Qu’est-ce qui fait de Delphine Seyrig une star un peu part à part ?   

Delphine Seyrig n’a jamais eu le statut industriel d’une star – c’est une vérité factuelle. Elle n’a jamais fait partie des actrices les mieux payées de France, on n’a jamais fait des films chers sur son nom, n’a jamais été identifiée par une partie très large de la population française. Par contre, à l’intérieur des films, les réalisateurs l’ont filmée comme une star. C’est donc une star de fiction, diégétique.    

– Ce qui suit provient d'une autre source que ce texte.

-- ==== Sys2Proof/Machine/BufSem.lean ====
section
/-! DEFINITION. Declared buffers, semaphores and barriers (R213 to R221). -/

namespace Sys2Proof.Machine

/-! Declared buffers (R213 to R215). -/

/-- Buffer-state fault of a named buffer. -/
def Ctx.bufTrap (k : Ctx) (buf : BitVec 6) (adr : Nat) : TrapInfo := k.trap 7 (bufInfo k.r buf.toNat) (w64 adr)

/-- The 1 MiB banks, of the 64 of a face, that a range of a layer's face lies in (R12). -/
def banksUnder (t : Task) (z face off len : Nat) : List Nat :=
  let o := t.baseOf z face + off
  (List.range (min 63 ((o + len - 1) / (1 <<< 20)) + 1 - o / (1 <<< 20))).map fun j => o / (1 <<< 20) + j

/-- Why a declaration is refused, in the order of R213; `none` where it stands. -/
def bdeclFault (k : Ctx) (buf : BitVec 6) (base len : Word) (nl : BitVec 3) : Option TrapInfo :=
  let a := bits base.toNat 0 32
  let z0 := spLayer a
  let n := len.toNat
  let zs := (List.range (nl.toNat + 1)).map (z0 + ·)
  let here := zs.filter (· < 8)
  match here.find? fun z => !layerIn k.r z with
  | some z => some (k.trap 13 (w64 z))
  | none =>
    if !windowOk base ∨ !spForm a then some (k.trap 10 base (tinfo10 3 0 false) true)
    else
      let gone := match k.r.task with
        | some t =>
          if n = 0 then none
          else here.findSome? fun z => ((banksUnder t z (spFace a) (spOff a) n).find? fun b =>
            k.r.banks.contains (z * 256 + spFace a * 64 + b)).map fun b => (z, b)
        | none => none
      match gone with
      | some (z, b) => some (k.trap 13 (w64 (z + 1 <<< 8 + b <<< 9 + spFace a <<< 16)))
      | none =>
        let size := match k.r.task with | some t => t.sizeOf (spFace a) | none => 0
        if (k.r.buf buf.toNat).isSome ∨ n = 0 ∨ n % 64 ≠ 0 ∨ a % 64 ≠ 0 ∨ 7 < z0 + nl.toNat ∨ size < spOff a + n
            ∨ touched k.r (zs.map fun z => (z, spFace a, spOff a, n)) ≠ [] then some (k.bufTrap buf a)
        else none

def slotBdecl (buf : BitVec 6) (base len : Reg) (nl : BitVec 3) (k : Ctx) (_ : State) : SlotRes :=
  let b := k.rd .a base
  let l := k.rd .a len
  match bdeclFault k buf b l nl with
  | some t => .error t
  | none => .ok (onFrame k fun r => r.setBuf buf.toNat (some ⟨b.setWidth 32, l.toNat, nl.toNat, .empty, 0, 0, k.opId⟩))
def execBdecl (buf : BitVec 6) (base len : Reg) (nl : BitVec 3) (s : State) : Host.Outcome State Fault Refusal :=
  solo s (.bdecl buf base len nl) (slotBdecl buf base len nl)

/-- An event of R74 that names its buffer; an undeclared one faults (R214). DEDUCED, assumption 43. -/
def bufOp (k : Ctx) (e : BufEvent) (buf : BitVec 6) : SlotRes :=
  match k.r.buf buf.toNat with
  | none => .error (k.bufTrap buf 0)
  | some b =>
    if (bufRow e b).isNone then .error (k.bufTrap buf b.base.toNat)
    else .ok (onFrame k fun r => bufApply r e [buf.toNat])
def slotBstate (full : Bool) (buf : BitVec 6) (k : Ctx) (_ : State) : SlotRes := bufOp k (if full then .toFull else .toEmpty) buf
def execBstate (full : Bool) (buf : BitVec 6) (s : State) : Host.Outcome State Fault Refusal :=
  solo s (.bstate full buf) (slotBstate full buf)
def slotBfree (buf : BitVec 6) (k : Ctx) (_ : State) : SlotRes := bufOp k .free buf
def execBfree (buf : BitVec 6) (s : State) : Host.Outcome State Fault Refusal := solo s (.bfree buf) (slotBfree buf)

/-! Semaphores (R216 to R218). -/

def queueSync (k : Ctx) (e : Option SyncEnt) : SlotEff :=
  onFrame k fun r => { r with fl := { r.fl with syncQ := r.fl.syncQ ++ e.toList } }

/-- A CEIL of 0, or a COUNT above it, is an illegal operation (R216). -/
def slotSemi (sem : BitVec 5) (ceil : BitVec 16) (count : BitVec 13) (k : Ctx) (_ : State) : SlotRes :=
  if ceil = 0 ∨ ceil.toNat < count.toNat then .error k.illegal
  else .ok (queueSync k (mkSync k.opId k.info (.semi sem ceil count) 0))
def execSemi (sem : BitVec 5) (ceil : BitVec 16) (count : BitVec 13) (s : State) : Host.Outcome State Fault Refusal :=
  solo s (.semi sem ceil count) (slotSemi sem ceil count)

/-- The limits of a member handle (R217). -/
def handleOk (r : Frame) (h : Nat) : Bool :=
  decide (h < 1 <<< 14) && decide (bits h 2 6 = 0) && decide (bits h 8 6 ≤ taskSsize r) && decide (bits h 0 2 ≤ taskGsize r)

def slotSems (sem : BitVec 5) (n : BitVec 16) (rmt : Bool) (tgt : Reg) (k : Ctx) (_ : State) : SlotRes :=
  let h := k.rd .a tgt
  if rmt && !handleOk k.r h.toNat then .error k.illegal
  else .ok (queueSync k (mkSync k.opId k.info (.sems sem n rmt tgt) h))
def execSems (sem : BitVec 5) (n : BitVec 16) (rmt : Bool) (tgt : Reg) (s : State) : Host.Outcome State Fault Refusal :=
  solo s (.sems sem n rmt tgt) (slotSems sem n rmt tgt)

/-- The wait is judged with the bundle; what is left is to subtract (R103, R218). N = 0 is an illegal operation, found when
every stall has cleared (R137, R138). -/
def slotSemw (sem : BitVec 5) (n : BitVec 16) (k : Ctx) (_ : State) : SlotRes :=
  if n = 0 then .error k.illegal
  else if k.r.away then .ok { act := fun s => semSub s k.c k.f sem n }
  else .ok (onFrame k fun r => { r with sync := { r.sync with semc := r.sync.semc.set sem.toFin (r.sync.semc[sem.toFin] - n) } })
def execSemw (sem : BitVec 5) (n : BitVec 16) (s : State) : Host.Outcome State Fault Refusal :=
  solo s (.semw sem n) (slotSemw sem n)

/-! Barriers (R219, R220). -/

/-- The phase has ended: the bundle's stall is over (R220). -/
def slotBar (kd : BarKind) (bid : BitVec 4) (k : Ctx) (_ : State) : SlotRes :=
  .ok (onFrame k fun r => { r with sync := { r.sync with
    stalled := r.sync.stalled.set (barIdx kd bid.toNat % 32) none (Nat.mod_lt _ (by decide)) } })
def execBar (kd : BarKind) (bid : BitVec 4) (s : State) : Host.Outcome State Fault Refusal :=
  solo s (.bar kd bid) (slotBar kd bid)

end Sys2Proof.Machine
end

Or, c’est un des traits du cinéma moderne d’avoir réactivé l’imagerie de la star, à une époque où elle était le pilier de l’industrie hollywoodienne des années 1930, le poumon d’une économie, celle du star system. On pense au cinéma moderne, celui d’Andy Warhol, avec ce qu’il appelle ses « supers stars », c’est-à-dire ces gens qui ne sont connus par personne, mais que lui filment comme des stars. Ou à Rainer Werner Fassbinder, Werner Schroeter, toute cette veine moderniste du cinéma allemand des années 1970, qui va filmer de manière ultra iconique des figures féminines comme Magdalena Montezuma, Margit Carstensen. Ils mettent en place un glamour dégénérescent, où est réactivé l’imagerie de la star classique, mais à des fins de distanciation. La star, tout à coup, a une fonction anti-représentative, elle est déliée de sa puissance économique qui la caractérisait dans le cinéma classique. L’Année dernière à Marienbad est le film qui, à l’aube des années 1960, va pasticher le glamour hollywoodien au bénéfice d’un film qui défait la star de l’aura populaire qu’elle devait créer et consolider.    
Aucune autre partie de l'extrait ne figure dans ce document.